Stored data entries:
- - - - -

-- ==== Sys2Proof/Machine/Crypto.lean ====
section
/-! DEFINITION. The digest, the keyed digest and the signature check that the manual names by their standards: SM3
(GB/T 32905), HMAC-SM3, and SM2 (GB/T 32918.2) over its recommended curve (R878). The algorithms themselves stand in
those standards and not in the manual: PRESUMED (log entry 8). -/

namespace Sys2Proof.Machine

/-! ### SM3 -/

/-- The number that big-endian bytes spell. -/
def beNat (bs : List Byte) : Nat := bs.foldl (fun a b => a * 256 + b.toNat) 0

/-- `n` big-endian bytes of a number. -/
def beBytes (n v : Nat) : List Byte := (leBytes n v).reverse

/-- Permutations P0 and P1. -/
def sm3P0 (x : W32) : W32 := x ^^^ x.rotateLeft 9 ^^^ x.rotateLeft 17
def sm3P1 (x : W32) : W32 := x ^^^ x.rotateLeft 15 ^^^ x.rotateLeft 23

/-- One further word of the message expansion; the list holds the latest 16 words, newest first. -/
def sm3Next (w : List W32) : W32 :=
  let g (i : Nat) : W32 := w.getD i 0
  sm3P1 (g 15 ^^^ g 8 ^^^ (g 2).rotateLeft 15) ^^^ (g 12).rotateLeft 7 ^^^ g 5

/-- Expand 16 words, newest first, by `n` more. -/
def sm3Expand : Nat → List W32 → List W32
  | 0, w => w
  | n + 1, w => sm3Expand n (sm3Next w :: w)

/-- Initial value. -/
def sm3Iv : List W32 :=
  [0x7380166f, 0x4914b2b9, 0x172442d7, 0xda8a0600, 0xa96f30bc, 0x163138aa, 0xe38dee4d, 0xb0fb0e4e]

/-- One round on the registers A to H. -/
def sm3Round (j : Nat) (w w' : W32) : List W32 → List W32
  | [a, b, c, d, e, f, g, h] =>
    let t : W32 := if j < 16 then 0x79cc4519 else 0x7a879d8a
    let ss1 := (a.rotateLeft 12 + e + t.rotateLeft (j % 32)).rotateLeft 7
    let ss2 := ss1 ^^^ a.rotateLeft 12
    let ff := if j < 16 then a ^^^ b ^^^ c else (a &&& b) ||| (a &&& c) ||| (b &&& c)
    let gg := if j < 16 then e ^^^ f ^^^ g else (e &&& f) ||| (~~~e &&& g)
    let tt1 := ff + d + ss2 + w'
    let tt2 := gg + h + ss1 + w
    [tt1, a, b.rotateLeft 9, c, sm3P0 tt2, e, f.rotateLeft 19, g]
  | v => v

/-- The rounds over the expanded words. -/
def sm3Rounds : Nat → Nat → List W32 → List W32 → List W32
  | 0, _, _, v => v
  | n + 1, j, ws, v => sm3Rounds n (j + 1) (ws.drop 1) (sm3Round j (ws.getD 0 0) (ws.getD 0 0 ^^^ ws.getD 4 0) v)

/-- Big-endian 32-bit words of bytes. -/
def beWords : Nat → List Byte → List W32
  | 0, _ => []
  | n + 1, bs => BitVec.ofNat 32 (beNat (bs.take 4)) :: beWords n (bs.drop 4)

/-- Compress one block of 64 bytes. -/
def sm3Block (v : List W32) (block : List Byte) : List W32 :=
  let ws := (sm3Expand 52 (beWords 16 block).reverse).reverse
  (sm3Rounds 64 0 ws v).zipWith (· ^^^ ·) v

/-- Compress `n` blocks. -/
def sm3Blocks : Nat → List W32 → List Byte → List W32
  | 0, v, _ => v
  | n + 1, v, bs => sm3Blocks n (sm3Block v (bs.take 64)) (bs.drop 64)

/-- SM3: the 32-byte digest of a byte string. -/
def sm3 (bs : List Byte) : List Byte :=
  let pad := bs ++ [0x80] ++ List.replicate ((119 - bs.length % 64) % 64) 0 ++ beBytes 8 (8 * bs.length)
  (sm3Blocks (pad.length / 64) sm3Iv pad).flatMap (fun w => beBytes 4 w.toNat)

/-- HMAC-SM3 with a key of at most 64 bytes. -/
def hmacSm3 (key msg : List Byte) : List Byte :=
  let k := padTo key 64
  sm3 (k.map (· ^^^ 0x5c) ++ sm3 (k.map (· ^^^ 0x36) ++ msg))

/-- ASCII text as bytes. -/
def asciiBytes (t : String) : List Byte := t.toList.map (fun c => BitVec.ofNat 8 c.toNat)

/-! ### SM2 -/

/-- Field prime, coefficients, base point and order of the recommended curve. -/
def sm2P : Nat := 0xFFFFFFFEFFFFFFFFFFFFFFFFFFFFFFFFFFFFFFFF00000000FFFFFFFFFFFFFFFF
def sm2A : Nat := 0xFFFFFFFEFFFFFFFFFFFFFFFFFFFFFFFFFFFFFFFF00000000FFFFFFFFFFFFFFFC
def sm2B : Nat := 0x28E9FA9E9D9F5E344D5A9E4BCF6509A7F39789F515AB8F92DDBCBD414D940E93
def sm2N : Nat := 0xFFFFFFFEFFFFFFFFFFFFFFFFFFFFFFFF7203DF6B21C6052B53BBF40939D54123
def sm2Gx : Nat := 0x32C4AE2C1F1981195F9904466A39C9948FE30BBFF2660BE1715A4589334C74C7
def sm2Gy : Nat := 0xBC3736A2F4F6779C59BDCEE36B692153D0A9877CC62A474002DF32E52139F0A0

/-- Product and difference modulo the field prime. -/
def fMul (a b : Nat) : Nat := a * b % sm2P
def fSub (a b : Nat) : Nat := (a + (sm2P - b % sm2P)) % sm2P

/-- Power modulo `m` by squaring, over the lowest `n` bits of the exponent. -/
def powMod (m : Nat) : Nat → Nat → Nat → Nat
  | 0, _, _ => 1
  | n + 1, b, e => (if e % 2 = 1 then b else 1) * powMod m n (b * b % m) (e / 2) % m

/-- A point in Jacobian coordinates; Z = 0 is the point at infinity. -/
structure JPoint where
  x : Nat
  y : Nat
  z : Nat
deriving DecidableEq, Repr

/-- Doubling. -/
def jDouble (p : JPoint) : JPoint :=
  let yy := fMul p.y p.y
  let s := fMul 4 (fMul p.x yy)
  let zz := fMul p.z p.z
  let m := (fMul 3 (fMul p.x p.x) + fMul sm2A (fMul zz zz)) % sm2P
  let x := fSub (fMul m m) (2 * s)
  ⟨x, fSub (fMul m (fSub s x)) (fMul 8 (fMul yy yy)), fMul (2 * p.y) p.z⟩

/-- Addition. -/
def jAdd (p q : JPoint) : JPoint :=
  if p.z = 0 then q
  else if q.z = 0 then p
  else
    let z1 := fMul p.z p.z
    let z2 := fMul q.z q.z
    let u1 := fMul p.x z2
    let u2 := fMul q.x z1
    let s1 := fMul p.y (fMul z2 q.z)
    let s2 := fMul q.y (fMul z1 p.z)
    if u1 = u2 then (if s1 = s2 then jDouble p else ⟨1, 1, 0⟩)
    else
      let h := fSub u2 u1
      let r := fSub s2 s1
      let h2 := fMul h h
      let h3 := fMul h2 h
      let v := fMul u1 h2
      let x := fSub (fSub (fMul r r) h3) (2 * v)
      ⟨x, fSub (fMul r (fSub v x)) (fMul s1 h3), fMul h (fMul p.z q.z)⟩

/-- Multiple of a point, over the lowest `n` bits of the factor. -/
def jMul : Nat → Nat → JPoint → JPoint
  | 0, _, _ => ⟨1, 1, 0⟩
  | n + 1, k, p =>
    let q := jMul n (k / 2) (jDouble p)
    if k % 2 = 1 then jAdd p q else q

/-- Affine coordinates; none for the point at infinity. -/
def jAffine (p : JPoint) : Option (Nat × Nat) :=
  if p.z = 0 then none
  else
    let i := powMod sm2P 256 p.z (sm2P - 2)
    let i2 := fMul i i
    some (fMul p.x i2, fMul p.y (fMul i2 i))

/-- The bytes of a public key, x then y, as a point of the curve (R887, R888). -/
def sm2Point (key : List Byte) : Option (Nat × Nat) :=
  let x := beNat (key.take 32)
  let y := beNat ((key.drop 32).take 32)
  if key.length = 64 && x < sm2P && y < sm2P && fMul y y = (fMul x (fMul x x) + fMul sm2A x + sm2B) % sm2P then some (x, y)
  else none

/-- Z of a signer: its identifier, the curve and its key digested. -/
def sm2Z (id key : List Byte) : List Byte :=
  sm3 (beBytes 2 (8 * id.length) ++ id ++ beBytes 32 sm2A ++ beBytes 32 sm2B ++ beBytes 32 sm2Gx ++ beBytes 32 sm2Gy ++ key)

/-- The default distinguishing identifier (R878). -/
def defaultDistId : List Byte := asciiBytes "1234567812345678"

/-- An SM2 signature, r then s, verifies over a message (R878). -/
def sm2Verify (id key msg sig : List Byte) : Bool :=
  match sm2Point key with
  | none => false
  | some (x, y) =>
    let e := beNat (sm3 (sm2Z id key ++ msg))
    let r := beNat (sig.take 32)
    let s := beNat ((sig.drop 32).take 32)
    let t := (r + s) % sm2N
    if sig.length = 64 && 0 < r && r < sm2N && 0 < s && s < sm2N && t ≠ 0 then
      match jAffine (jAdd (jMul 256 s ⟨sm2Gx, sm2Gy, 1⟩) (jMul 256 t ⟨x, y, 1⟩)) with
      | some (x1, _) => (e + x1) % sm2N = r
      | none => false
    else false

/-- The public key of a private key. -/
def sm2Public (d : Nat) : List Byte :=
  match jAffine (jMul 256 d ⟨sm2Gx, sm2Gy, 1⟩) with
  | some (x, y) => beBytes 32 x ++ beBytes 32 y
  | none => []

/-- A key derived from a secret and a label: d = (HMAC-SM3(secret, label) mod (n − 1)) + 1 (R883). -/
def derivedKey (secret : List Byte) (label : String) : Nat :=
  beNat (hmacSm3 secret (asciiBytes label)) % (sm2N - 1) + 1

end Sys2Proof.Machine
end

- - - - -

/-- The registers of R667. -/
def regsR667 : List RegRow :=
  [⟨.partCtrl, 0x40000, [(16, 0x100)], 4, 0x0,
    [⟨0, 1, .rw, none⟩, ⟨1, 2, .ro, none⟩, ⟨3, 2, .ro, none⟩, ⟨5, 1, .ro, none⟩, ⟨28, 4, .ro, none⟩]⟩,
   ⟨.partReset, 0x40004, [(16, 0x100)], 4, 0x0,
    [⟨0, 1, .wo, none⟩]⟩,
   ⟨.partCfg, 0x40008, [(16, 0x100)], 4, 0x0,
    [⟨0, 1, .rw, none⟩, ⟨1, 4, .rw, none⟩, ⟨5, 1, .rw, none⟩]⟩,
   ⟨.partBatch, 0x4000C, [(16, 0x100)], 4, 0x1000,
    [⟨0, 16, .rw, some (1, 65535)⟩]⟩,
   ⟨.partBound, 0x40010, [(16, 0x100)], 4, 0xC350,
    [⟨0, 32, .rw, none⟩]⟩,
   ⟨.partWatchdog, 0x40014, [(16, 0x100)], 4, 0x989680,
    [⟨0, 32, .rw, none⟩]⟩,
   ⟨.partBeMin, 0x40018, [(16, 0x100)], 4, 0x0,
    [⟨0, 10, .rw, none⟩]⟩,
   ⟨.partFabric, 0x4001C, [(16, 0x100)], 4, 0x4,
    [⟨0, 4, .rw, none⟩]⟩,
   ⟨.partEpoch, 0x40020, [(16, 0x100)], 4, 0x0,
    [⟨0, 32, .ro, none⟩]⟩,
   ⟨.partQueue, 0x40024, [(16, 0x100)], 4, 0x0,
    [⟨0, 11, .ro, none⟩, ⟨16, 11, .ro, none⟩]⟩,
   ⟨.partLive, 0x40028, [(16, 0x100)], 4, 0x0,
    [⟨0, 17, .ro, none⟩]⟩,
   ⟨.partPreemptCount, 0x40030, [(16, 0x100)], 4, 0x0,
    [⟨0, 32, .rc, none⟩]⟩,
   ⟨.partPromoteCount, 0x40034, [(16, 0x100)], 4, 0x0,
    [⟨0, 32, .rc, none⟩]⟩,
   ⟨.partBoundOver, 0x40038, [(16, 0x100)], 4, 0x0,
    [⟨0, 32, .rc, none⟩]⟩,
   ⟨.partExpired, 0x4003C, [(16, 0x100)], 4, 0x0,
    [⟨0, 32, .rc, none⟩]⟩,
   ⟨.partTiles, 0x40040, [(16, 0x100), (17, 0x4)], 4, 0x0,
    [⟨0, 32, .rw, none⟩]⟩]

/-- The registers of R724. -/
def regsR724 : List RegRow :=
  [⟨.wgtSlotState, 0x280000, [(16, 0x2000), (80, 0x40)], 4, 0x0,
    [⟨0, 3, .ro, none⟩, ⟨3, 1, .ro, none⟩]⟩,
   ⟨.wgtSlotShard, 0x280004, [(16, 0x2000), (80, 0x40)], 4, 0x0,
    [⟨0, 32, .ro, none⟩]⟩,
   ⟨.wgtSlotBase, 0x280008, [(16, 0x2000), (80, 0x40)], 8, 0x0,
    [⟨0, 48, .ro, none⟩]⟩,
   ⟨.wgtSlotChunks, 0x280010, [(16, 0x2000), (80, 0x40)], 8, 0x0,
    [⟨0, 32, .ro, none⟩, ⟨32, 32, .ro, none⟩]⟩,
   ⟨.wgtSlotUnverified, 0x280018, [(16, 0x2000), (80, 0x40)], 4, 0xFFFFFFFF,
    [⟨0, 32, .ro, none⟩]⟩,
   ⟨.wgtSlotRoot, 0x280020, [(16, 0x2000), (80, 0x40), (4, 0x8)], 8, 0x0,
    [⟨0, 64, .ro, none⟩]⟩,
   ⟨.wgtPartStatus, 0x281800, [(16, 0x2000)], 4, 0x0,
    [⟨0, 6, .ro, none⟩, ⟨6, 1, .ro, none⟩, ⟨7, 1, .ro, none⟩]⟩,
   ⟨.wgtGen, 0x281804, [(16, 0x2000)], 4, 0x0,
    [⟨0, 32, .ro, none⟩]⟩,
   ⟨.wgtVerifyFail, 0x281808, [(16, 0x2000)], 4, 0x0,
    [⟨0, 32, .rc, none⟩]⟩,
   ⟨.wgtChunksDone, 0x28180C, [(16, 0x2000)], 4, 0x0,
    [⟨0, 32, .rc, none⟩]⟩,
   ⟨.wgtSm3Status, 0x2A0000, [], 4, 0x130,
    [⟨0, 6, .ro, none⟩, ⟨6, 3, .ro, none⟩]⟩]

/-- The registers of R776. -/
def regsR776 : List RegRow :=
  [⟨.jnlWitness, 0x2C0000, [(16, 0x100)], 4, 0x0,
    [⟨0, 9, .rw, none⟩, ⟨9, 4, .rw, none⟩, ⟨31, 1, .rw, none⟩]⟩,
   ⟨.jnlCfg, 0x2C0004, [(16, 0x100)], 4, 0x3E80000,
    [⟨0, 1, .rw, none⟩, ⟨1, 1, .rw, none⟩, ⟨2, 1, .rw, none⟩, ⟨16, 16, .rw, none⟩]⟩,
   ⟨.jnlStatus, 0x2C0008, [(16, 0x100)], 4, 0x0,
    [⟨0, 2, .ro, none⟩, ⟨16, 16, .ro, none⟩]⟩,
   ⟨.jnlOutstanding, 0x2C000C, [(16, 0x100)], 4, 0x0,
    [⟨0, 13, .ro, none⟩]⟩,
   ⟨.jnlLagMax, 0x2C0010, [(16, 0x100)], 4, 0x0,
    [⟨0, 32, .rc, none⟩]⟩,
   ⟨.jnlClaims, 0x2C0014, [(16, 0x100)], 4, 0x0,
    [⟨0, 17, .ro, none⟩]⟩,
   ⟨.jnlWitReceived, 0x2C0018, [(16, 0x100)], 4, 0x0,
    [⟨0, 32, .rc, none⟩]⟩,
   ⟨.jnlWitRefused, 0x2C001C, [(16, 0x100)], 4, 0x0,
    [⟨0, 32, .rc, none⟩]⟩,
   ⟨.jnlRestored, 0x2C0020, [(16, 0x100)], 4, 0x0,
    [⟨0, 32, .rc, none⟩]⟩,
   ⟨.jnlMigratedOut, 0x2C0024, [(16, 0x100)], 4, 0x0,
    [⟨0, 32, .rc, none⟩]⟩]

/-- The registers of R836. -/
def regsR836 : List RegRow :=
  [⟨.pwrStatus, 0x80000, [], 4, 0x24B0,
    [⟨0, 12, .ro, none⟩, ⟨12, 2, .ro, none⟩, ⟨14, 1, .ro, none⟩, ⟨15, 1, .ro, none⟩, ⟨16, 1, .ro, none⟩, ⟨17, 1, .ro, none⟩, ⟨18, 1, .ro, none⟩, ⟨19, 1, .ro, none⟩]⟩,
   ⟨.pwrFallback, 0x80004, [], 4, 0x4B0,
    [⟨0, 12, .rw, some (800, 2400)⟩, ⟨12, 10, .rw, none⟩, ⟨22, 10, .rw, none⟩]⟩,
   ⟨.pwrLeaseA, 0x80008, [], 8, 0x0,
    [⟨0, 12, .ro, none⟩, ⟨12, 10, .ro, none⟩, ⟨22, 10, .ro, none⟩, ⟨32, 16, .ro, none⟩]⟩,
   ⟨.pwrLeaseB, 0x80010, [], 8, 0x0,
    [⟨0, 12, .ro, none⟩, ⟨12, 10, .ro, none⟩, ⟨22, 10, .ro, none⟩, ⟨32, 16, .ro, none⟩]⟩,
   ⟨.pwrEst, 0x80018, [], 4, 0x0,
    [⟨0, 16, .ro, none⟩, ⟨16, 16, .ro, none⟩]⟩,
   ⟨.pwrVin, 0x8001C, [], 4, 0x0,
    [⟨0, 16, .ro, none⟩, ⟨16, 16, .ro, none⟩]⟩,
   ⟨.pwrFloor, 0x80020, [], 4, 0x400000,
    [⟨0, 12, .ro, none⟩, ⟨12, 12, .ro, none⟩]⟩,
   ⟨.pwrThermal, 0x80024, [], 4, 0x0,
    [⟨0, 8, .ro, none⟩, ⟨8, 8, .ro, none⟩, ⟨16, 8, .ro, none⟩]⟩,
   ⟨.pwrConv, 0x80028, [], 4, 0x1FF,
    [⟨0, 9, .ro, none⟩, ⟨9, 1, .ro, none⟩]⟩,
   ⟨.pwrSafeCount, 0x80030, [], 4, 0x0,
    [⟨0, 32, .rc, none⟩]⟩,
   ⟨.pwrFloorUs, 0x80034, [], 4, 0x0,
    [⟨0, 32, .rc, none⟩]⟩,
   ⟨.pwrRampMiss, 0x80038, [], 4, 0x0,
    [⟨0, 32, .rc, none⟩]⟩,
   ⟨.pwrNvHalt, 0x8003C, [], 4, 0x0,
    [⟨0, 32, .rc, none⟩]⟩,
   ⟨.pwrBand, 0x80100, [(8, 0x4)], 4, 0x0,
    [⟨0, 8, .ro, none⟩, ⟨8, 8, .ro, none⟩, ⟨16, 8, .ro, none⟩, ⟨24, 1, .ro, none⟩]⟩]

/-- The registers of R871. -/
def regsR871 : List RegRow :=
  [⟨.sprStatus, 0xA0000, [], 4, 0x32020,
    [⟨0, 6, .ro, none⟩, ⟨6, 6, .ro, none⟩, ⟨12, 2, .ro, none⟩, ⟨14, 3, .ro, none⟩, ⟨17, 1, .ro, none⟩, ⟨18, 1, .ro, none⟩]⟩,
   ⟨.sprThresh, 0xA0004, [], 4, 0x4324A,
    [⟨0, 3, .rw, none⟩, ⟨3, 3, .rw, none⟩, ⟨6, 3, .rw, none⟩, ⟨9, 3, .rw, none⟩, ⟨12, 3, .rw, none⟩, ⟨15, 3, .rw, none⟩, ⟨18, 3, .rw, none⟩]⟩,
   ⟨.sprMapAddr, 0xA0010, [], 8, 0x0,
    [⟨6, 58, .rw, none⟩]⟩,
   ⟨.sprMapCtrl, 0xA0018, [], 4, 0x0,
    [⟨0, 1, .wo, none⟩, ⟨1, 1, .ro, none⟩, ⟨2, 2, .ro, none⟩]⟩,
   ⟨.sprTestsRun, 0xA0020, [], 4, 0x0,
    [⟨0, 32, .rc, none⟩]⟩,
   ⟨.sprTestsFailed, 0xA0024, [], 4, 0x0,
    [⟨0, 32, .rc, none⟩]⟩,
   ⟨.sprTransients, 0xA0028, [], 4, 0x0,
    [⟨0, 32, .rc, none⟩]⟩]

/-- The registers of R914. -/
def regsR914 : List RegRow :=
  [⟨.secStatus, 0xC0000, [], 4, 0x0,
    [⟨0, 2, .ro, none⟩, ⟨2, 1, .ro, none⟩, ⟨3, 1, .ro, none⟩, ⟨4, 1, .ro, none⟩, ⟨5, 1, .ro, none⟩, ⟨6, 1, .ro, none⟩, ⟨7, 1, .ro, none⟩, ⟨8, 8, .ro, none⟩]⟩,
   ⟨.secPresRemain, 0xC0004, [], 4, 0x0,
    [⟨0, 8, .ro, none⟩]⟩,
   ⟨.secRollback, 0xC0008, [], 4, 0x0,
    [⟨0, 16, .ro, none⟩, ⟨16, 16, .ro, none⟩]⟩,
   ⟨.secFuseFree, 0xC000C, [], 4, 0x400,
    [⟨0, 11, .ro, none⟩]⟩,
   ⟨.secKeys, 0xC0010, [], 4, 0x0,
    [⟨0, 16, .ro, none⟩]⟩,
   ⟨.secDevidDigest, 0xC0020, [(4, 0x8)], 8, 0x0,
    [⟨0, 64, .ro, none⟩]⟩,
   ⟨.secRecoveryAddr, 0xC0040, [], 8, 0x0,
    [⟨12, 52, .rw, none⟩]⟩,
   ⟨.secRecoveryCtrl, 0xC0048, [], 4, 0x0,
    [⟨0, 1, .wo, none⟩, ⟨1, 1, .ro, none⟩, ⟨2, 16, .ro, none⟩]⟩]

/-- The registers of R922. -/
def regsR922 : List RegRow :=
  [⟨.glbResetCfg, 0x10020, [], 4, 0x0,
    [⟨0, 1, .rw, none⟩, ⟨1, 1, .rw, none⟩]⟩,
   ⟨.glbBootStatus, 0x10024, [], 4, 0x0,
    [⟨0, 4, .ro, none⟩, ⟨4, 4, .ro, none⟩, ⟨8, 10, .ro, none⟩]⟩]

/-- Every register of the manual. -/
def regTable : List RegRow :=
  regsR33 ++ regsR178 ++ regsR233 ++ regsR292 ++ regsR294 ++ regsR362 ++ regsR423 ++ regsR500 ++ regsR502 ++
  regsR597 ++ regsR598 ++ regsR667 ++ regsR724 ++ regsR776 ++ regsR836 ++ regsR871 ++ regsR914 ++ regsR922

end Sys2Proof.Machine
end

- - - - -

What to work on: Look through the records above for the string "bits", then copy every line that has it.

Output:
/-- Power modulo `m` by squaring, over the lowest `n` bits of the exponent. -/
/-- Multiple of a point, over the lowest `n` bits of the factor. -/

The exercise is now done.